» Goal of the exercise:
Find the line containing "encodings survive. -/" in the entries below. Restate it and each line after it, word for word, up to and including the line containing "cols : Nat := 0".

--- Extracted records Enclosed Below ---

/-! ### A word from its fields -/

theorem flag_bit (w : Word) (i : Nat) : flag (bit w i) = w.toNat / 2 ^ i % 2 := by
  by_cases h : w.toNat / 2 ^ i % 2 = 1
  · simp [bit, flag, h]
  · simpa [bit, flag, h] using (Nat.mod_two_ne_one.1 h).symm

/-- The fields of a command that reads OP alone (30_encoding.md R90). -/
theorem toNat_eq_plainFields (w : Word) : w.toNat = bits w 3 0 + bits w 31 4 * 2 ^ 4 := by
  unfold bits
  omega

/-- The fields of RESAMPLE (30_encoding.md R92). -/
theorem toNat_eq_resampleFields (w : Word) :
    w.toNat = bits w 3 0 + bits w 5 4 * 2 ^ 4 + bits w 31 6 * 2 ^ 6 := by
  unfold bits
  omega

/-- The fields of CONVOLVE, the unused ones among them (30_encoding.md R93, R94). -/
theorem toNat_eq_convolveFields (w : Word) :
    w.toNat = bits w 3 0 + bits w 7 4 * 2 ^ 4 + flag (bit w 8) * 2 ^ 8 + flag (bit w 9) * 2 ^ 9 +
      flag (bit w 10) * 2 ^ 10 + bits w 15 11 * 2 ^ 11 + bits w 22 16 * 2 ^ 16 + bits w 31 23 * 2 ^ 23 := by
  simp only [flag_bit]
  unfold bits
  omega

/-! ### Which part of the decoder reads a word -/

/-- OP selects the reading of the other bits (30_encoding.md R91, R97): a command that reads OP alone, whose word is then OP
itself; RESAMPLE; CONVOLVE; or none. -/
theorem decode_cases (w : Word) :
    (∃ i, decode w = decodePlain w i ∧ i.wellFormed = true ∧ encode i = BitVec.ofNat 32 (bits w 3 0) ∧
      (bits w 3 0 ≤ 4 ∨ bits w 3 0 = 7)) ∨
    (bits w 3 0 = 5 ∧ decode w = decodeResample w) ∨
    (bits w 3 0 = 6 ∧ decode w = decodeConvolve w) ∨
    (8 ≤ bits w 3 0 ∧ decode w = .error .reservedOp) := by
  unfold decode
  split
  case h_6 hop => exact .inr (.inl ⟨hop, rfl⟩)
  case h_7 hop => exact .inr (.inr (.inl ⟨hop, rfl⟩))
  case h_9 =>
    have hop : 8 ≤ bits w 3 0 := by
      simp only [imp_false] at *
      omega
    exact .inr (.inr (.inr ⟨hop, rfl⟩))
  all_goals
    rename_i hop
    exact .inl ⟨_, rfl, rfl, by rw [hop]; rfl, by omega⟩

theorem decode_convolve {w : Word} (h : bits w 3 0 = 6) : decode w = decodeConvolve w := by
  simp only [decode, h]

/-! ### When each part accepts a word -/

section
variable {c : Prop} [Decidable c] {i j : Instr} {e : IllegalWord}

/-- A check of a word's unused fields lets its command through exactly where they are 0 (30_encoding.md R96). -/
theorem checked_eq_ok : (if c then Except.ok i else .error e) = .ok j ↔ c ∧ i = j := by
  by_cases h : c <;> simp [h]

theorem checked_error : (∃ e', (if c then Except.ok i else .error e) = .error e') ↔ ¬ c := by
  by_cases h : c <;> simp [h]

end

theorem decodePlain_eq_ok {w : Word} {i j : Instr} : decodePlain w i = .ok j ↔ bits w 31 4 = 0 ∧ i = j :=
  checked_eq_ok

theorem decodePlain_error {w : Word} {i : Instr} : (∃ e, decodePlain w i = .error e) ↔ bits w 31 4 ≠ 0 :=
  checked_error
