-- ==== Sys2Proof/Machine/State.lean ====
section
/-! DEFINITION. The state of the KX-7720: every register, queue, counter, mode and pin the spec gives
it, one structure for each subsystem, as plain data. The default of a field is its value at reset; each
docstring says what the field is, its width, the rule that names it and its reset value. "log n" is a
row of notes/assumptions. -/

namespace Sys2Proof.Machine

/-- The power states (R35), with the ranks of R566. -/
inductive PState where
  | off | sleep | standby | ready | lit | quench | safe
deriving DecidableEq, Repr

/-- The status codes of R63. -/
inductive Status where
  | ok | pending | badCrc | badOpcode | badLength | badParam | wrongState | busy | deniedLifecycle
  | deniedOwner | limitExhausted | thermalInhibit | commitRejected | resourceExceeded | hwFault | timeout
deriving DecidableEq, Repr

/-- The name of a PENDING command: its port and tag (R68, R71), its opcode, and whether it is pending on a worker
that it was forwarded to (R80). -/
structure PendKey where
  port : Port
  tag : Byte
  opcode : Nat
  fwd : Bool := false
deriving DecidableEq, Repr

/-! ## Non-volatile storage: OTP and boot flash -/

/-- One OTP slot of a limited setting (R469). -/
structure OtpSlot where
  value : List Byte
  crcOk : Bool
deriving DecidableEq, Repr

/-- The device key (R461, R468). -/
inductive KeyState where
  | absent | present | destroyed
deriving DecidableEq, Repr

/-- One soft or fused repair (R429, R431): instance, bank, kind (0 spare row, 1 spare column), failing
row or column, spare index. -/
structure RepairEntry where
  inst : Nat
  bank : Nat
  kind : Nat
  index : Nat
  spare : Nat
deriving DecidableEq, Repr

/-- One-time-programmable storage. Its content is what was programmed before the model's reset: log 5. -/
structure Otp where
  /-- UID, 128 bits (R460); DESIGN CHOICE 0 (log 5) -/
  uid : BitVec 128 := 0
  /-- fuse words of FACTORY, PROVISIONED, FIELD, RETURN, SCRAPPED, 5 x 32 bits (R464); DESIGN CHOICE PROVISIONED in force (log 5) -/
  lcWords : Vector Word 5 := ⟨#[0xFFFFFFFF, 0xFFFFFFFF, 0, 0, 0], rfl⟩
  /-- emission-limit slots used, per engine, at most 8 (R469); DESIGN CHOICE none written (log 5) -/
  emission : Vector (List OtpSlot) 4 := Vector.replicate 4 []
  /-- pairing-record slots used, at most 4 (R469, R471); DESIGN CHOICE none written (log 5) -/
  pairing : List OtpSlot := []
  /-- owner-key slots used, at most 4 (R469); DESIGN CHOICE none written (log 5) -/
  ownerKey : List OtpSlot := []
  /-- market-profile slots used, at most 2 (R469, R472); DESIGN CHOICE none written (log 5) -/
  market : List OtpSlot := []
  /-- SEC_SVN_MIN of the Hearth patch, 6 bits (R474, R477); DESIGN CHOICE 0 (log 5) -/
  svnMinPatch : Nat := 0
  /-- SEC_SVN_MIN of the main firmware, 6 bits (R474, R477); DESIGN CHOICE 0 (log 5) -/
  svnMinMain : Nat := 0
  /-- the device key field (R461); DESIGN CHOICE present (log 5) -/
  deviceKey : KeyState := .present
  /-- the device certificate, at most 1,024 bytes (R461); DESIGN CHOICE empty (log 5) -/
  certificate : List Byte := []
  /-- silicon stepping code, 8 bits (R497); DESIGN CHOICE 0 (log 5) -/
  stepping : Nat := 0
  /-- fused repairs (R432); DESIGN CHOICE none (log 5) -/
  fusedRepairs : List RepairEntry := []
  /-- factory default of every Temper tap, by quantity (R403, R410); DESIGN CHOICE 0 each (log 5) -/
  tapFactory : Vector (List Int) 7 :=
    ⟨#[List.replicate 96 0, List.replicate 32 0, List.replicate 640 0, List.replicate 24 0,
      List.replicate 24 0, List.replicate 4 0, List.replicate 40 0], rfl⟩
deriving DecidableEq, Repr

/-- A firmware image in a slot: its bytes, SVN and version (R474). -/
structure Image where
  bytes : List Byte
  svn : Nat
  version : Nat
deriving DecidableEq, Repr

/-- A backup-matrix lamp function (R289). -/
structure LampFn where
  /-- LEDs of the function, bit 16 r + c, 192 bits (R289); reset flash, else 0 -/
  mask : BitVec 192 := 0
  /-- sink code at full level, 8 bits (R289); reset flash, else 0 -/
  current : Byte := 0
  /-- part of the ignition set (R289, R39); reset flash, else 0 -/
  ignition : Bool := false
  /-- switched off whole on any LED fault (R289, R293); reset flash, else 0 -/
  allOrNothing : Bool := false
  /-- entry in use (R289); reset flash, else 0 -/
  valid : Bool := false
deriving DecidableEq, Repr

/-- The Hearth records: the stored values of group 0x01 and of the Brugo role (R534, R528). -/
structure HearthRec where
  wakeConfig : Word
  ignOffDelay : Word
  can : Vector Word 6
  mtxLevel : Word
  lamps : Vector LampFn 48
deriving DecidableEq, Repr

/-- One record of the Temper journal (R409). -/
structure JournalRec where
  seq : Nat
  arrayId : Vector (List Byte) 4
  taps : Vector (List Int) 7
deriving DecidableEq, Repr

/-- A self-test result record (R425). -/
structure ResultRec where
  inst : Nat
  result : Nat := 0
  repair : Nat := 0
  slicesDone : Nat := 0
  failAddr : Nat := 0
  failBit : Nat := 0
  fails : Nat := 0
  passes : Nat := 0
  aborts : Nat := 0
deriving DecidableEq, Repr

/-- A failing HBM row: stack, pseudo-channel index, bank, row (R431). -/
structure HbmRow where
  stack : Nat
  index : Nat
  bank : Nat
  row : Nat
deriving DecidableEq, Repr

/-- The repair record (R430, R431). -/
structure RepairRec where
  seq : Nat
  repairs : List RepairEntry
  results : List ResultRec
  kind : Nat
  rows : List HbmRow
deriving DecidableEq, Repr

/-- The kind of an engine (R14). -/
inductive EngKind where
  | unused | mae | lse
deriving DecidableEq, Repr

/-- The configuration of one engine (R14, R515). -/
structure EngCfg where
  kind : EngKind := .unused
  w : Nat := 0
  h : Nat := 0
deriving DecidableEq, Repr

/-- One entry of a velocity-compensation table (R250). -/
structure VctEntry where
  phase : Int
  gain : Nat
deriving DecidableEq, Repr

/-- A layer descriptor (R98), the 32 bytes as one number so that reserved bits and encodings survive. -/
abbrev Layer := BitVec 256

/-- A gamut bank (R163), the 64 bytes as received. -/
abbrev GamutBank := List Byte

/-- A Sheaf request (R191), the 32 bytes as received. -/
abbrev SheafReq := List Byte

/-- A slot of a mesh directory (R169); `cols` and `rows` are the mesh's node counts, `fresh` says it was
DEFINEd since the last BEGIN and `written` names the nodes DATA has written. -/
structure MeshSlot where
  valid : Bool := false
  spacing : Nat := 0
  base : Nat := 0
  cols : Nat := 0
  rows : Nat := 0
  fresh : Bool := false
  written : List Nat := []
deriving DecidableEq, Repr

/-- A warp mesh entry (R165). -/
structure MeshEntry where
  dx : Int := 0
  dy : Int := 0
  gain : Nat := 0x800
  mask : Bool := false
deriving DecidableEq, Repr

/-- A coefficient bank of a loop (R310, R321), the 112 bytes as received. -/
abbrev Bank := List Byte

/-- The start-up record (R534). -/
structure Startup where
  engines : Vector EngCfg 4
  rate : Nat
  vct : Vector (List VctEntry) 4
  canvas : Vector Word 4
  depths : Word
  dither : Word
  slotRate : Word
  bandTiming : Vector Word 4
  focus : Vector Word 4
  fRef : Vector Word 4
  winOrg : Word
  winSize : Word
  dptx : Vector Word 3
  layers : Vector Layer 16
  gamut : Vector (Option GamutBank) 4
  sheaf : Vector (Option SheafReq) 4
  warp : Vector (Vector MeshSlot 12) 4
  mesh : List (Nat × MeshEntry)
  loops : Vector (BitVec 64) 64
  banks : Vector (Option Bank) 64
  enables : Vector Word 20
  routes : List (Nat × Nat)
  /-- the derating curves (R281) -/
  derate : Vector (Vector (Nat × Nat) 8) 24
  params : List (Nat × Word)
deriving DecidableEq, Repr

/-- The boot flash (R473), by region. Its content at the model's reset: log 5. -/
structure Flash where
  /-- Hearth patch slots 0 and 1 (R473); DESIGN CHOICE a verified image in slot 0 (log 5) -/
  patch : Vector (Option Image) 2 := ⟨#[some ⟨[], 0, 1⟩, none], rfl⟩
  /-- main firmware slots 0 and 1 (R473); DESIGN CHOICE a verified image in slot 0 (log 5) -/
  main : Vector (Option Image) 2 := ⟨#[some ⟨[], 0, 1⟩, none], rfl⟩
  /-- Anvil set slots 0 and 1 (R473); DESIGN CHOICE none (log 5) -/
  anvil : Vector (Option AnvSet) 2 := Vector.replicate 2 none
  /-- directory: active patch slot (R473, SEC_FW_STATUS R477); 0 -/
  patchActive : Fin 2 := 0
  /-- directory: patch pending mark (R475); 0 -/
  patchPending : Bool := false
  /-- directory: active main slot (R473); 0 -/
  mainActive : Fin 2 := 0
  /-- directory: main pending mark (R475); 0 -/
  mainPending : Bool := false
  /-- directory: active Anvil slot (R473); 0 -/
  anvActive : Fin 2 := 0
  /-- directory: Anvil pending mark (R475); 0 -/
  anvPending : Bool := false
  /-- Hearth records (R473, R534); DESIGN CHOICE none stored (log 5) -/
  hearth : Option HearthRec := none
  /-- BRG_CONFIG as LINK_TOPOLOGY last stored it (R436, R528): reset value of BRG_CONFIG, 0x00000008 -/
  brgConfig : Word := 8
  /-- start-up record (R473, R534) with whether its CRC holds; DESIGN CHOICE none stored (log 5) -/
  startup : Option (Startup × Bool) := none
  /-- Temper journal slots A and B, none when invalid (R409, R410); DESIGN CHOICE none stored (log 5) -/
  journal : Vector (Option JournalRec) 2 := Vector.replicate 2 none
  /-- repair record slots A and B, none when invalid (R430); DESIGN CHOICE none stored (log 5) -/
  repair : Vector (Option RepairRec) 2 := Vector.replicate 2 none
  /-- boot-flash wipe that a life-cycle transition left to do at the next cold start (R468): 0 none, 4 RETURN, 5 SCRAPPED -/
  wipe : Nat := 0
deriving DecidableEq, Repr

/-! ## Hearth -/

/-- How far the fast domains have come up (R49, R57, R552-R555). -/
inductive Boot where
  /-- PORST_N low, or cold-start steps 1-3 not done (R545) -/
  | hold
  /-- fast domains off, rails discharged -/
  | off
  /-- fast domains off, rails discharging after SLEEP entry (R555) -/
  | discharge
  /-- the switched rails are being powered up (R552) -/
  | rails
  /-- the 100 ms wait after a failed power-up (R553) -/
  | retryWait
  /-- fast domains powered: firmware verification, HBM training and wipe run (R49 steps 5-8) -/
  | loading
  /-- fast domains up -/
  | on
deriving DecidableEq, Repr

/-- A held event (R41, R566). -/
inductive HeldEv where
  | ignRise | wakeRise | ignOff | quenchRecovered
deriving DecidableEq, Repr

--- End of Enclosed Extracted records ---

» Exercise output:
/-- A layer descriptor (R98), the 32 bytes as one number so that reserved bits and encodings survive. -/
abbrev Layer := BitVec 256

/-- A gamut bank (R163), the 64 bytes as received. -/
abbrev GamutBank := List Byte

/-- A Sheaf request (R191), the 32 bytes as received. -/
abbrev SheafReq := List Byte

/-- A slot of a mesh directory (R169); `cols` and `rows` are the mesh's node counts, `fresh` says it was
DEFINEd since the last BEGIN and `written` names the nodes DATA has written. -/
structure MeshSlot where
  valid : Bool := false
  spacing : Nat := 0
  base : Nat := 0
  cols : Nat := 0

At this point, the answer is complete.